_Task description_:
In the data below, find the line that contains "theorem scene_privileged (x" and the line that contains "accepts it. -/". Copy both, plus every line between them, exactly.

_Exercise materials_:
/-- A gang, or for the instructions of the sequencer alone the sequencer, that may run a sample. -/
noncomputable def runner (x : Instr) : Engine := match infoOf x with
  | some f => if f.laneOk then gang [lane] else sequencer lane
  | none => gang [lane]

/-- Lane 0 of an engine executes what it issues if its guard holds. -/
theorem executes_lane0 {e : Engine} {i : Issue} {g : Guard} (h : e.guarded g i.lanes = 1) : e.Executes i g 1 := by
  rw [← h]; exact e.executes_guarded i g

/-- The context of a scene is privileged. -/
theorem scene_privileged (x : Instr) (m : Dword) (e : Engine) (h : e.ctx = 0) : (scene x m e).privileged e = true := by
  simp only [State.privileged, h]; rfl

/-- The runner of a sample stands in context 0. -/
theorem runner_ctx (x : Instr) : (runner x).ctx = 0 := by
  unfold runner; split
  · split <;> rfl
  · rfl

/-- Engine 0 of a scene issues its instruction if it accepts it. -/
theorem scene_issues {x : Instr} {e : Engine} {f : Info} (hf : infoOf x = some f) (hl : f.legal e.isSeq e.regCount = true)
    (hc : e.ctx = 0) : (scene x 1 e).Issues x (issue x 1) e :=
  ⟨rfl, rfl, f, hf, hl, fun _ => scene_privileged x 1 e hc⟩

/-- Only lane 0 executes an instruction that lane 0 issues. -/
theorem only_lane0 {P : Nat → Lane → Prop} {e : Engine} {l : Lane} (hl : e.lanes = [(0, l)]) (h : P 0 l) :
    ∀ k m, (1 : Dword).getLsbD k = true → e.lanes.find? k = some m → P k m := by
  intro k m _ hm
  rw [hl] at hm
  simp only [Store.find?] at hm
  split at hm
  · next h0 => cases hm; exact h0 ▸ h
  · cases hm

/-- No lane stands below lane 0. -/
theorem none_below {P : Nat → Prop} : ∀ j, j < 0 → P j := fun _ h => absurd h (Nat.not_lt_zero _)

/-! ## Every encoded instruction has a state in which an engine issues and executes it -/

theorem ready_issues (x : Instr) (h : ready x (runner x) = true) :
    ∃ (s : State) (i : Issue) (e : Engine) (g : Guard) (live : Dword), s.Issues x i e ∧ e.Executes i g live ∧ live = 1 := by
  unfold ready at h
  split at h
  · next f hf =>
    obtain ⟨h1, h2⟩ := Bool.and_eq_true_iff.mp h
    exact ⟨scene x 1 (runner x), issue x 1, runner x, f.guard, 1, scene_issues hf h1 (runner_ctx x),
      executes_lane0 (of_decide_eq_true h2), rfl⟩
  · cases h

theorem test_ready_samples0 : samples0.all (fun x => ready x (runner x)) = true := by decide +kernel
theorem test_ready_samples1 : samples1.all (fun x => ready x (runner x)) = true := by decide +kernel
theorem test_ready_samples2 : samples2.all (fun x => ready x (runner x)) = true := by decide +kernel
theorem test_ready_samples3 : samples3.all (fun x => ready x (runner x)) = true := by decide +kernel
theorem test_ready_samples4 : samples4.all (fun x => ready x (runner x)) = true := by decide +kernel
theorem test_ready_samples5 : samples5.all (fun x => ready x (runner x)) = true := by decide +kernel
theorem test_ready_samples6 : samples6.all (fun x => ready x (runner x)) = true := by decide +kernel
theorem test_ready_samples7 : samples7.all (fun x => ready x (runner x)) = true := by decide +kernel
theorem test_ready_samples8 : samples8.all (fun x => ready x (runner x)) = true := by decide +kernel
theorem test_ready_samples9 : samples9.all (fun x => ready x (runner x)) = true := by decide +kernel

/-- Every sample meets the hypotheses that statements about one instruction share: an engine issues it and a lane executes it. -/
theorem witness_issued (x : Instr) (h : x ∈ samples0 ++ samples1 ++ samples2 ++ samples3 ++ samples4 ++ samples5 ++ samples6 ++ samples7 ++ samples8 ++ samples9) :
    ∃ (s : State) (i : Issue) (e : Engine) (g : Guard) (live : Dword), s.Issues x i e ∧ e.Executes i g live ∧ live = 1 := by
  apply ready_issues
  simp only [List.mem_append] at h
  obtain ((((((((h | h) | h) | h) | h) | h) | h) | h) | h) | h := h
  · exact List.all_eq_true.mp test_ready_samples0 x h
  · exact List.all_eq_true.mp test_ready_samples1 x h
  · exact List.all_eq_true.mp test_ready_samples2 x h
  · exact List.all_eq_true.mp test_ready_samples3 x h
  · exact List.all_eq_true.mp test_ready_samples4 x h
  · exact List.all_eq_true.mp test_ready_samples5 x h
  · exact List.all_eq_true.mp test_ready_samples6 x h
  · exact List.all_eq_true.mp test_ready_samples7 x h
  · exact List.all_eq_true.mp test_ready_samples8 x h
  · exact List.all_eq_true.mp test_ready_samples9 x h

_Answer_:
theorem scene_privileged (x : Instr) (m : Dword) (e : Engine) (h : e.ctx = 0) : (scene x m e).privileged e = true := by
  simp only [State.privileged, h]; rfl

/-- The runner of a sample stands in context 0. -/
theorem runner_ctx (x : Instr) : (runner x).ctx = 0 := by
  unfold runner; split
  · split <;> rfl
  · rfl

/-- Engine 0 of a scene issues its instruction if it accepts it. -/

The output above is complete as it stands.